Action item
For the entries below, the expected answer is the line with "theorem keeps_onRings (s", the line with "theorem keeps_modCmdRing (s", and every line between them, exactly as written, and nothing more.

□ □ □

-- ==== Sys2Proof/Laws/Keeps1.lean ====
section
/-! SUPPORT. `Keeps`, one lemma for each operation and command: the records, connections, message catalog, packets and their arrival. -/

set_option linter.unusedVariables false
set_option linter.unusedTactic false
set_option linter.unreachableTactic false
set_option maxRecDepth 10000

namespace Sys2Proof.Laws

open Sys2Proof Sys2Proof.Machine

variable {q0 : State}

theorem keeps_onDie (s : State) (d : Die) (f : DieState → DieState) (hk : Keeps q0 s) :
    Keeps q0 (onDie s d f) := by
  unfold onDie
  try dsimp only
  iterate 48 (all_goals (try first | (with_reducible first | exact hk | assumption | exact id | rfl | intro _ | apply keeps_ite) | split | (with_reducible apply Keeps.upd)))

theorem keeps_takeFree (s : State) (hk : Keeps q0 s) : Keeps q0 (takeFree s).2 :=
  hk.trans ⟨rfl, rfl, rfl, Nat.le_succ _, id, id⟩
theorem keeps_takeFree_eq {s t : State} {b : BitVec 64} (he : takeFree s = (b, t)) (hk : Keeps q0 s) : Keeps q0 t := by
  have := keeps_takeFree s hk; rw [he] at this; exact this

theorem keeps_onRings (s : State) (d : Die) (f : Rings → Rings) (hk : Keeps q0 s) :
    Keeps q0 (onRings s d f) := by
  unfold onRings
  try dsimp only
  iterate 48 (all_goals (try first | (with_reducible first | exact hk | apply keeps_onDie | assumption | exact id | rfl | intro _ | apply keeps_ite) | split | (with_reducible apply Keeps.upd)))

theorem keeps_modCmdRing (s : State) (d : Die) (n : Nat) (f : CmdRing → CmdRing) (hk : Keeps q0 s) :
    Keeps q0 (modCmdRing s d n f) := by
  unfold modCmdRing
  try dsimp only
  iterate 48 (all_goals (try first | (with_reducible first | exact hk | apply keeps_onRings | assumption | exact id | rfl | intro _ | apply keeps_ite) | split | (with_reducible apply Keeps.upd)))

theorem keeps_modCq (s : State) (d : Die) (m : Nat) (f : CqRing → CqRing) (hk : Keeps q0 s) :
    Keeps q0 (modCq s d m f) := by
  unfold modCq
  try dsimp only
  iterate 48 (all_goals (try first | (with_reducible first | exact hk | apply keeps_onRings | assumption | exact id | rfl | intro _ | apply keeps_ite) | split | (with_reducible apply Keeps.upd)))

theorem keeps_modConn (s : State) (d : Die) (c : Nat) (f : Conn → Conn) (hk : Keeps q0 s) :
    Keeps q0 (modConn s d c f) := by
  unfold modConn
  try dsimp only
  iterate 48 (all_goals (try first | (with_reducible first | exact hk | apply keeps_onDie | assumption | exact id | rfl | intro _ | apply keeps_ite) | split | (with_reducible apply Keeps.upd)))

theorem keeps_setTally (s : State) (n : Nat) (t : Tally) (hk : Keeps q0 s) :
    Keeps q0 (setTally s n t) := by
  unfold setTally
  try dsimp only
  iterate 48 (all_goals (try first | (with_reducible first | exact hk | apply keeps_onDie | assumption | exact id | rfl | intro _ | apply keeps_ite) | split | (with_reducible apply Keeps.upd)))

theorem keeps_modInst (s : State) (i : Nat) (f : Inst → Inst) (hk : Keeps q0 s) : Keeps q0 (modInst s i f) :=
  hk.trans ⟨rfl, rfl, rfl, Nat.le_refl _, fun w => ⟨w.1, w.2.1, w.2.2.1, tmod_wf _ _ _ _ w.2.2.2.1, w.2.2.2.2⟩, id⟩

theorem keeps_modFn (s : State) (f : FnId) (g : Fn → Fn) (hk : Keeps q0 s) : Keeps q0 (modFn s f g) :=
  hk.trans ⟨rfl, rfl, rfl, Nat.le_refl _, fun w => ⟨w.1, w.2.1, w.2.2.1, w.2.2.2.1, tmod_wf _ _ _ _ w.2.2.2.2.1, w.2.2.2.2.2⟩, id⟩

theorem keeps_modOp (s : State) (o : Nat) (f : Op → Op) (hk : Keeps q0 s) : Keeps q0 (modOp s o f) :=
  hk.trans ⟨rfl, rfl, rfl, Nat.le_refl _, fun w => ⟨w.1, w.2.1, w.2.2.1, w.2.2.2.1, w.2.2.2.2.1, tmod_wf _ _ _ _ w.2.2.2.2.2⟩, id⟩

theorem keeps_delOp (s : State) (o : Nat) (hk : Keeps q0 s) : Keeps q0 (delOp s o) :=
  hk.trans ⟨rfl, rfl, rfl, Nat.le_refl _, fun w => ⟨w.1, w.2.1, w.2.2.1, w.2.2.2.1, w.2.2.2.2.1, tdel_wf _ _ _ w.2.2.2.2.2⟩, id⟩

theorem keeps_onCat (s : State) (d : Die) (f : Cat → Cat) (hk : Keeps q0 s) :
    Keeps q0 (onCat s d f) := by
  unfold onCat
  try dsimp only
  iterate 48 (all_goals (try first | (with_reducible first | exact hk | apply keeps_onDie | assumption | exact id | rfl | intro _ | apply keeps_ite) | split | (with_reducible apply Keeps.upd)))

theorem keeps_modCtx (s : State) (d : Die) (i c : Nat) (f : Ctx → Ctx) (hk : Keeps q0 s) :
    Keeps q0 (modCtx s d i c f) := by
  unfold modCtx
  try dsimp only
  iterate 48 (all_goals (try first | (with_reducible first | exact hk | apply keeps_onCat | assumption | exact id | rfl | intro _ | apply keeps_ite) | split | (with_reducible apply Keeps.upd)))

theorem keeps_modBnd (s : State) (d : Die) (c : Nat) (f : BndCtx → BndCtx) (hk : Keeps q0 s) :
    Keeps q0 (modBnd s d c f) := by
  unfold modBnd
  try dsimp only
  iterate 48 (all_goals (try first | (with_reducible first | exact hk | apply keeps_onDie | assumption | exact id | rfl | intro _ | apply keeps_ite) | split | (with_reducible apply Keeps.upd)))

theorem keeps_onRtr (s : State) (d : Die) (f : Router → Router) (hk : Keeps q0 s) :
    Keeps q0 (onRtr s d f) := by
  unfold onRtr
  try dsimp only
  iterate 48 (all_goals (try first | (with_reducible first | exact hk | apply keeps_onDie | assumption | exact id | rfl | intro _ | apply keeps_ite) | split | (with_reducible apply Keeps.upd)))

theorem keeps_onSch (s : State) (d : Die) (f : Sch → Sch) (hk : Keeps q0 s) :
    Keeps q0 (onSch s d f) := by
  unfold onSch
  try dsimp only
  iterate 48 (all_goals (try first | (with_reducible first | exact hk | apply keeps_onDie | assumption | exact id | rfl | intro _ | apply keeps_ite) | split | (with_reducible apply Keeps.upd)))

theorem keeps_onCrz (s : State) (d : Die) (f : Cruise → Cruise) (hk : Keeps q0 s) :
    Keeps q0 (onCrz s d f) := by
  unfold onCrz
  try dsimp only
  iterate 48 (all_goals (try first | (with_reducible first | exact hk | apply keeps_onDie | assumption | exact id | rfl | intro _ | apply keeps_ite) | split | (with_reducible apply Keeps.upd)))

theorem keeps_onHst (s : State) (d : Die) (f : Hst → Hst) (hk : Keeps q0 s) :
    Keeps q0 (onHst s d f) := by
  unfold onHst
  try dsimp only
  iterate 48 (all_goals (try first | (with_reducible first | exact hk | apply keeps_onDie | assumption | exact id | rfl | intro _ | apply keeps_ite) | split | (with_reducible apply Keeps.upd)))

□ □ □

Exercise output
theorem keeps_onRings (s : State) (d : Die) (f : Rings → Rings) (hk : Keeps q0 s) :
    Keeps q0 (onRings s d f) := by
  unfold onRings
  try dsimp only
  iterate 48 (all_goals (try first | (with_reducible first | exact hk | apply keeps_onDie | assumption | exact id | rfl | intro _ | apply keeps_ite) | split | (with_reducible apply Keeps.upd)))

theorem keeps_modCmdRing (s : State) (d : Die) (n : Nat) (f : CmdRing → CmdRing) (hk : Keeps q0 s) :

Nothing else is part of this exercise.